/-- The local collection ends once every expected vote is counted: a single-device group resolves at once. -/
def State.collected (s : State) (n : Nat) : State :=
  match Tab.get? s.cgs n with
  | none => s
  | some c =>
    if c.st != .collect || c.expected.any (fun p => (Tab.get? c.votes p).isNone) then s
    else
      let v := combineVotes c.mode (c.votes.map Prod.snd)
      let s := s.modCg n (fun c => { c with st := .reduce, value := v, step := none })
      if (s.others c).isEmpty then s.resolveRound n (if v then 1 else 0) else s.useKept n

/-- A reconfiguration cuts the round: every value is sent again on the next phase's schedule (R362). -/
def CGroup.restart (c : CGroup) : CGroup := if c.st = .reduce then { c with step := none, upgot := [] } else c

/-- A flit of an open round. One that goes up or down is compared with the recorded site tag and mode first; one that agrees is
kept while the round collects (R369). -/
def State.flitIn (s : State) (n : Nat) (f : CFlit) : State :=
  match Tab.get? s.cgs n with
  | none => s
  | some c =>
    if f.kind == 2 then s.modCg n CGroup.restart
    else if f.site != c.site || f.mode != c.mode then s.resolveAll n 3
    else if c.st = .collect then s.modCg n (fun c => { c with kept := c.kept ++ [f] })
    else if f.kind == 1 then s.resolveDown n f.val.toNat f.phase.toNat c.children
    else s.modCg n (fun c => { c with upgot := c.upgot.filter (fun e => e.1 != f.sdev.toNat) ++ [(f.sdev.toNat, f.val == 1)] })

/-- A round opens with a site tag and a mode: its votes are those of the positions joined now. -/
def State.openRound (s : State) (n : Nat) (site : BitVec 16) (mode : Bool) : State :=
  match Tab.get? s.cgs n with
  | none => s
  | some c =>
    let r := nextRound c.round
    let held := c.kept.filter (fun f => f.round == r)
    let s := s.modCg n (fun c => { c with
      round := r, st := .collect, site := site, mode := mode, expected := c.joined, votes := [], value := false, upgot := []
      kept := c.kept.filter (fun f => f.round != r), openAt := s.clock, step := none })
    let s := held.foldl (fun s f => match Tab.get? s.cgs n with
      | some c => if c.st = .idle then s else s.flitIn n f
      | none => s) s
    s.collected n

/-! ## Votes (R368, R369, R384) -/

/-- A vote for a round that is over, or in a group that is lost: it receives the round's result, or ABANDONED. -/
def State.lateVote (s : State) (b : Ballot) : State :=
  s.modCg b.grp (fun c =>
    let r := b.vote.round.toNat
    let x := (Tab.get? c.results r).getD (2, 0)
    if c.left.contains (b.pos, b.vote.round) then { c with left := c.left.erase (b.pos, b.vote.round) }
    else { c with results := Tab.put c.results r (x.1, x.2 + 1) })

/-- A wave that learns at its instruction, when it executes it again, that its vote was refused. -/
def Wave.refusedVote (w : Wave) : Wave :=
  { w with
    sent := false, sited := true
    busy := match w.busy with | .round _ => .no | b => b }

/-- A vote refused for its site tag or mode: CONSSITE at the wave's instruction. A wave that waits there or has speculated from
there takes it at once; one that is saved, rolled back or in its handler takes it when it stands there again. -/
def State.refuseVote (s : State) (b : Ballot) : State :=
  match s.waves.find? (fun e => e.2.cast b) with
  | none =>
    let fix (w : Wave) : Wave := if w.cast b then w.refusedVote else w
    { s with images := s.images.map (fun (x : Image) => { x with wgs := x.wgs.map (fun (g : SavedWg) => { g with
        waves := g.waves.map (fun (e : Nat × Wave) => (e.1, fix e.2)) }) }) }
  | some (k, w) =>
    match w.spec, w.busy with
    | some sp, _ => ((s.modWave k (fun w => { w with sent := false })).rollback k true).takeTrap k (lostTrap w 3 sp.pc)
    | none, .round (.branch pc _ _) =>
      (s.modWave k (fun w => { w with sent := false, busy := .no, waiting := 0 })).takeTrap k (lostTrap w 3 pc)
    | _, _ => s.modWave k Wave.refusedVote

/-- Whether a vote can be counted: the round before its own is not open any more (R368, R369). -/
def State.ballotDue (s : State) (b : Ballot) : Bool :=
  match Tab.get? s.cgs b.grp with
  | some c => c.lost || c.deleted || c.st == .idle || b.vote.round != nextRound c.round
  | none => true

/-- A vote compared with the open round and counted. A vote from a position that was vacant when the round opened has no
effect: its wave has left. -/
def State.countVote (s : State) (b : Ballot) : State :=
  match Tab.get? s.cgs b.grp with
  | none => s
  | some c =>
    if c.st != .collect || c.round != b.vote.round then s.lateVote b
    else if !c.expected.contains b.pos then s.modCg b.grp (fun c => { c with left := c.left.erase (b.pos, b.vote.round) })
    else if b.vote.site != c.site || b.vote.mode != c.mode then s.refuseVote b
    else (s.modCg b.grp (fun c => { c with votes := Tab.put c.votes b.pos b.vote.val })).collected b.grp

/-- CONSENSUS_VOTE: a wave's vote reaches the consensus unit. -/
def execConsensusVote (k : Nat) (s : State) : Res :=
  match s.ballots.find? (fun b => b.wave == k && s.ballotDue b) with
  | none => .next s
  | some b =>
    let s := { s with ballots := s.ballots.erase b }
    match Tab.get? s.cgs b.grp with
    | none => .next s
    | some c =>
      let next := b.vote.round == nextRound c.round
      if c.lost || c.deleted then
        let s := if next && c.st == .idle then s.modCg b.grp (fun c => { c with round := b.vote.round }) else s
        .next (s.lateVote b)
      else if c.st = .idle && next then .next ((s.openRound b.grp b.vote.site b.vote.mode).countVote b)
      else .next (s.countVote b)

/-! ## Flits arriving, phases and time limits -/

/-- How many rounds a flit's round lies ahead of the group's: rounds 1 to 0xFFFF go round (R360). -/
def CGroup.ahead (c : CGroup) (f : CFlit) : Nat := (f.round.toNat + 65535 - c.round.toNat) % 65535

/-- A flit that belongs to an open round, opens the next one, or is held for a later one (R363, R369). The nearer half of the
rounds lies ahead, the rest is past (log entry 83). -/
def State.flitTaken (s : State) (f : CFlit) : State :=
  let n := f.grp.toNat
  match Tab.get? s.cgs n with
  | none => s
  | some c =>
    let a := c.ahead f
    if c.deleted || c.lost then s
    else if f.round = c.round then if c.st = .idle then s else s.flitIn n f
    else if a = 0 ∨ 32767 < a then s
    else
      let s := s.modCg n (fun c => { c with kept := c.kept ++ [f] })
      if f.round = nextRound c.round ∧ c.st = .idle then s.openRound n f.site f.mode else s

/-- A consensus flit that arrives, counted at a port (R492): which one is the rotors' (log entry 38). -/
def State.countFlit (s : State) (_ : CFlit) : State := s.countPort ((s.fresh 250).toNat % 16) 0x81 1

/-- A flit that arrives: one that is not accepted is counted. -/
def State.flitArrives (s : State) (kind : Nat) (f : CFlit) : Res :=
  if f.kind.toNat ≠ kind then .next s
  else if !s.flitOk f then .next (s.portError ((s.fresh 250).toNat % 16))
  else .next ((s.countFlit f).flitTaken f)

* * *

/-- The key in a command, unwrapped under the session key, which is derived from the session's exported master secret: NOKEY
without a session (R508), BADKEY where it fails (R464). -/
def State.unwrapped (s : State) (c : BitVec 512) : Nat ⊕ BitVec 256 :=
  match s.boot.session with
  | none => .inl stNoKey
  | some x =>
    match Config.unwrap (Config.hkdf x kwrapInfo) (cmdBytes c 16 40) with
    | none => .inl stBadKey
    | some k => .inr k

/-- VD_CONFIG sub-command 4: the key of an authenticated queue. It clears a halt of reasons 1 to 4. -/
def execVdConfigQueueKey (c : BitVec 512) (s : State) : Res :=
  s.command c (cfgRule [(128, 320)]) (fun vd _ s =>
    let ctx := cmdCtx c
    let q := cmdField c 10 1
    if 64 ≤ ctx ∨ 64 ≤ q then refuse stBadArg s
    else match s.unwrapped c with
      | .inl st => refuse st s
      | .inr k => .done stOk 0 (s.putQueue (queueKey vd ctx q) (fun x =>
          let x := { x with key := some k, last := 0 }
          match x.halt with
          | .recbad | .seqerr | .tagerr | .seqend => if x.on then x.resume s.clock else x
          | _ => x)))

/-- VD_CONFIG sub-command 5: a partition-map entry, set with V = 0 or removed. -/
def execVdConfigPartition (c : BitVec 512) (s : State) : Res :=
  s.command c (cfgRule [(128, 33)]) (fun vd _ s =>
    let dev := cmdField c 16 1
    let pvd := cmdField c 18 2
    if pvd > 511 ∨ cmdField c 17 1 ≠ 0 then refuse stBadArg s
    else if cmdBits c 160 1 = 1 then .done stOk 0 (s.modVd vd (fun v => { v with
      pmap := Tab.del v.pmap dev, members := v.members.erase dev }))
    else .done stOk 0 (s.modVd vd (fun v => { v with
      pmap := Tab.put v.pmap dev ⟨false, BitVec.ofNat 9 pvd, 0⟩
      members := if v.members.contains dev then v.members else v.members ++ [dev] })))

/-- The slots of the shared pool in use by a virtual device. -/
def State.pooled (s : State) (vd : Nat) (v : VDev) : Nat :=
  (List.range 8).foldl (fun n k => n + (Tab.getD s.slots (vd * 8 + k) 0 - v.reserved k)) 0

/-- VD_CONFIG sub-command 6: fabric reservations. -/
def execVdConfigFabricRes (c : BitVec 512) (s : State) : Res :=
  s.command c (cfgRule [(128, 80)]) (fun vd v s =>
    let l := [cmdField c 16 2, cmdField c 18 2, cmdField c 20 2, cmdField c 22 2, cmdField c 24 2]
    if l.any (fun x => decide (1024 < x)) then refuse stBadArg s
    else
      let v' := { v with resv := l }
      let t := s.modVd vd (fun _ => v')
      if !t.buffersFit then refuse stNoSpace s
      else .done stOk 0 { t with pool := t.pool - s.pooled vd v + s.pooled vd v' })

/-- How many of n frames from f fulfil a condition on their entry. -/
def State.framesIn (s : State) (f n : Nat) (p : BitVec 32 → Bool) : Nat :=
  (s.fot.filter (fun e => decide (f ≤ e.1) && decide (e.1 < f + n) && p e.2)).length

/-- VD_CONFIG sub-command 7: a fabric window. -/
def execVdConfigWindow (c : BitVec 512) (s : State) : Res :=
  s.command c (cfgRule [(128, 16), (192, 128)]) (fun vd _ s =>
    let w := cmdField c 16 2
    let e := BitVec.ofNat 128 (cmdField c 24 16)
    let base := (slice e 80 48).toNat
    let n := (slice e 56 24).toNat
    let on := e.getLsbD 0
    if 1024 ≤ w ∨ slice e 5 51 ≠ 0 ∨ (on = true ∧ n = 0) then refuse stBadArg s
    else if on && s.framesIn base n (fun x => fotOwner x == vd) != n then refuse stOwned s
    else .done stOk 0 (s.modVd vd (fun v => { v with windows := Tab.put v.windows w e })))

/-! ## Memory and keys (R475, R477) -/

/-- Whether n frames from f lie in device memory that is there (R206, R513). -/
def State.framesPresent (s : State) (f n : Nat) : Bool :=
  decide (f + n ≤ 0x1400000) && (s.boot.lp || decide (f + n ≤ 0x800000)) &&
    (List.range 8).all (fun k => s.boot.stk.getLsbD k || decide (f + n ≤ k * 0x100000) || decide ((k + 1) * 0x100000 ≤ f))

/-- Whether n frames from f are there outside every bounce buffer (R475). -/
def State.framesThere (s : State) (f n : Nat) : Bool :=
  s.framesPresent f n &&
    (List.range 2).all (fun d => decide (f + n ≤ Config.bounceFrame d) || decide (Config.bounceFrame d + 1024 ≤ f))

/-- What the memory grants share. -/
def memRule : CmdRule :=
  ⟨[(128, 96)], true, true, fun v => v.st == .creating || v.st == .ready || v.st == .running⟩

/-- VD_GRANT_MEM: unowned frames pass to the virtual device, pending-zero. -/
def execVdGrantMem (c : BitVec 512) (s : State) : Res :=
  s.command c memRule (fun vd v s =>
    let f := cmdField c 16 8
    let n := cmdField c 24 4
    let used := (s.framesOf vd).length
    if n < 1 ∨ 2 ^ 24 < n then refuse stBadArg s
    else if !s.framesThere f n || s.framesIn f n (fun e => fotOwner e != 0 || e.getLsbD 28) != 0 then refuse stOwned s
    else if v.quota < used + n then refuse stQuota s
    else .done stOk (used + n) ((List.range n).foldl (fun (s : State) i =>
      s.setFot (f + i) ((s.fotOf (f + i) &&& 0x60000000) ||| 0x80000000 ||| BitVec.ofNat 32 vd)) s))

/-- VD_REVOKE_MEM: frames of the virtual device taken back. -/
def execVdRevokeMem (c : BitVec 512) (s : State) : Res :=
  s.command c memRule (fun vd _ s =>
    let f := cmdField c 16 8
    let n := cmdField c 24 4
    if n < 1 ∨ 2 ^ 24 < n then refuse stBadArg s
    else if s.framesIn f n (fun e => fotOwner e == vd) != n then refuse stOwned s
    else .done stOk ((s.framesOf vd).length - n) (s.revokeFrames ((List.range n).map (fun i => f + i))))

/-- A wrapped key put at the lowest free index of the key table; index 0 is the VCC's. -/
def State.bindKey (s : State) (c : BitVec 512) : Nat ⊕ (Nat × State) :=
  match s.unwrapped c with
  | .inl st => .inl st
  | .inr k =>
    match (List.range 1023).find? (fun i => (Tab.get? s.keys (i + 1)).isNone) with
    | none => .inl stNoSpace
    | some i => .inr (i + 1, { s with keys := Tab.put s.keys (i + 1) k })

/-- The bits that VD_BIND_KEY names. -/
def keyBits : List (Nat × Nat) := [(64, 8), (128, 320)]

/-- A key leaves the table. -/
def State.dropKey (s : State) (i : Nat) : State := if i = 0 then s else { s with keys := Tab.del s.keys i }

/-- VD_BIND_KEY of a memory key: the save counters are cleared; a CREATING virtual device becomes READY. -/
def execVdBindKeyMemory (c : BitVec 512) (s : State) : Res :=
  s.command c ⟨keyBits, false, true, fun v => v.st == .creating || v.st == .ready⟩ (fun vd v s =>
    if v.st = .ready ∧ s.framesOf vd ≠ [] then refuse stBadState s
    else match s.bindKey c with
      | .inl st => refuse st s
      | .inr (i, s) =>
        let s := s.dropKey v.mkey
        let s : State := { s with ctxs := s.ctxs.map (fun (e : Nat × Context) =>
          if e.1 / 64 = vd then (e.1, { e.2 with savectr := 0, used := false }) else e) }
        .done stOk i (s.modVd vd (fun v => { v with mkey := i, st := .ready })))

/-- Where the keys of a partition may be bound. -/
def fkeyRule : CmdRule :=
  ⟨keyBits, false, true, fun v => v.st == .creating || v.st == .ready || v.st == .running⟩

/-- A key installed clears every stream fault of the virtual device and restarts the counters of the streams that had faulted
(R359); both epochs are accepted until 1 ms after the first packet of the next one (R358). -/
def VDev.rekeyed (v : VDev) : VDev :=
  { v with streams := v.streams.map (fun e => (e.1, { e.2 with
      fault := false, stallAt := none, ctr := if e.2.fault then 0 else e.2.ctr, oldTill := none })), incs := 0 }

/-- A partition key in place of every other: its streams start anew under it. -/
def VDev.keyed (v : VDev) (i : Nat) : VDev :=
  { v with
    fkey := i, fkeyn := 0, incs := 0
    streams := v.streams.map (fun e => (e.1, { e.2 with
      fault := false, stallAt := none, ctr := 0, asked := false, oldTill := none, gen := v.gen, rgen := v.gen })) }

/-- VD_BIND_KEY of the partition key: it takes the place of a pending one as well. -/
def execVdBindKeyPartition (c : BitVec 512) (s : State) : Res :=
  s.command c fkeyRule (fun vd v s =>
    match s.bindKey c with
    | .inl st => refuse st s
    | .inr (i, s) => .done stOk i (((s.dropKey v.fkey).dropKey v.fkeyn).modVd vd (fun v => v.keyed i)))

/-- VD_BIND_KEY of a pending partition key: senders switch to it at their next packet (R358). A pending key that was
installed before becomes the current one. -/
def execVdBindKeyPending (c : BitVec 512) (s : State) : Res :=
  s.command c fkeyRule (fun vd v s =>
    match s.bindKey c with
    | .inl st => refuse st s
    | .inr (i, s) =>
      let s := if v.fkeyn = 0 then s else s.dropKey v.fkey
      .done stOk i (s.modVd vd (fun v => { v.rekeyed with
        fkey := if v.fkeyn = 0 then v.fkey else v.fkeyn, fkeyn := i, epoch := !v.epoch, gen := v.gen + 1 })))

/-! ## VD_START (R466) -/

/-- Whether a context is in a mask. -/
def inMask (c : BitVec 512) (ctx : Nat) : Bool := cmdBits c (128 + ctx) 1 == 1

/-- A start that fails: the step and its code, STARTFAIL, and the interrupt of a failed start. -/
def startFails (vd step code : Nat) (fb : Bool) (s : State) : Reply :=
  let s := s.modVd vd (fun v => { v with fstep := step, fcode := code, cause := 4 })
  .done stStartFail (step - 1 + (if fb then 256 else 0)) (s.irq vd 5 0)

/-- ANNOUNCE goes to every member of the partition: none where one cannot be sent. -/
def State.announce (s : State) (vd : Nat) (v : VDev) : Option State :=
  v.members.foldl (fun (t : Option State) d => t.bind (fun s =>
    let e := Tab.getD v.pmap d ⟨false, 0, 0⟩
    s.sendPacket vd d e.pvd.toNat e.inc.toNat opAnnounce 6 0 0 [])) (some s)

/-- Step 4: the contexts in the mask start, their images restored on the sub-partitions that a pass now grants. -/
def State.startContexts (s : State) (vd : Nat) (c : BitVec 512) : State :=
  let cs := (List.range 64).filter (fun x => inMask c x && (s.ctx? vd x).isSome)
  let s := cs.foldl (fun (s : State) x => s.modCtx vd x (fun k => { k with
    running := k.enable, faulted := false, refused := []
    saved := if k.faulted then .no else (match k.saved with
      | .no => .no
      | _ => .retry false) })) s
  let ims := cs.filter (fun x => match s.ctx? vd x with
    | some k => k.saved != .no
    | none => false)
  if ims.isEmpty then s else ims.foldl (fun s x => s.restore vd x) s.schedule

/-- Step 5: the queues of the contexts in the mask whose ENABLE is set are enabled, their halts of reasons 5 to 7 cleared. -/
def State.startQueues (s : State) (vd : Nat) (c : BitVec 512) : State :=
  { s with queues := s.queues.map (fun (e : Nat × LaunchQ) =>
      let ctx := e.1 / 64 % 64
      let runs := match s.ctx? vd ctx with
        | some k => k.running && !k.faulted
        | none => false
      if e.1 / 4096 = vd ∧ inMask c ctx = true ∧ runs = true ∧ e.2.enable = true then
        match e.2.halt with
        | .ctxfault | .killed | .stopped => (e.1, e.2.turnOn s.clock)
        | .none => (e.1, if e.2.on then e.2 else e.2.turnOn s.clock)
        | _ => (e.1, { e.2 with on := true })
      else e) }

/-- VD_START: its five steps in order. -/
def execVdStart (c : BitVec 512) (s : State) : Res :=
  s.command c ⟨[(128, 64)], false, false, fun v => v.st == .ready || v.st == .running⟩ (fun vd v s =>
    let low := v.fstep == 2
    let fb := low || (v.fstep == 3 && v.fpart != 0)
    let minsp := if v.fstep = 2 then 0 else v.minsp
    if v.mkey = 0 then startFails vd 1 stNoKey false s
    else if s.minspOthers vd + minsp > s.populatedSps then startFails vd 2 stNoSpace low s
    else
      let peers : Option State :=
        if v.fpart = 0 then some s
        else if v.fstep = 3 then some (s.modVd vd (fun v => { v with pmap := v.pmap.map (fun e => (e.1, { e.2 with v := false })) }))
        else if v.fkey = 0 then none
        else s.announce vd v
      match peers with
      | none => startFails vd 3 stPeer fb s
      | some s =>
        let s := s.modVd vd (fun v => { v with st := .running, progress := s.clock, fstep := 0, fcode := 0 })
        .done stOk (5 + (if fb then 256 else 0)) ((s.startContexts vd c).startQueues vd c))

— Task —
From the records above, print only the lines between the one holding "taken back. -/" and the one holding "else if s.framesIn", inclusive, exactly as they stand.

— Exercise result —
/-- VD_REVOKE_MEM: frames of the virtual device taken back. -/
def execVdRevokeMem (c : BitVec 512) (s : State) : Res :=
  s.command c memRule (fun vd _ s =>
    let f := cmdField c 16 8
    let n := cmdField c 24 4
    if n < 1 ∨ 2 ^ 24 < n then refuse stBadArg s
    else if s.framesIn f n (fun e => fotOwner e == vd) != n then refuse stOwned s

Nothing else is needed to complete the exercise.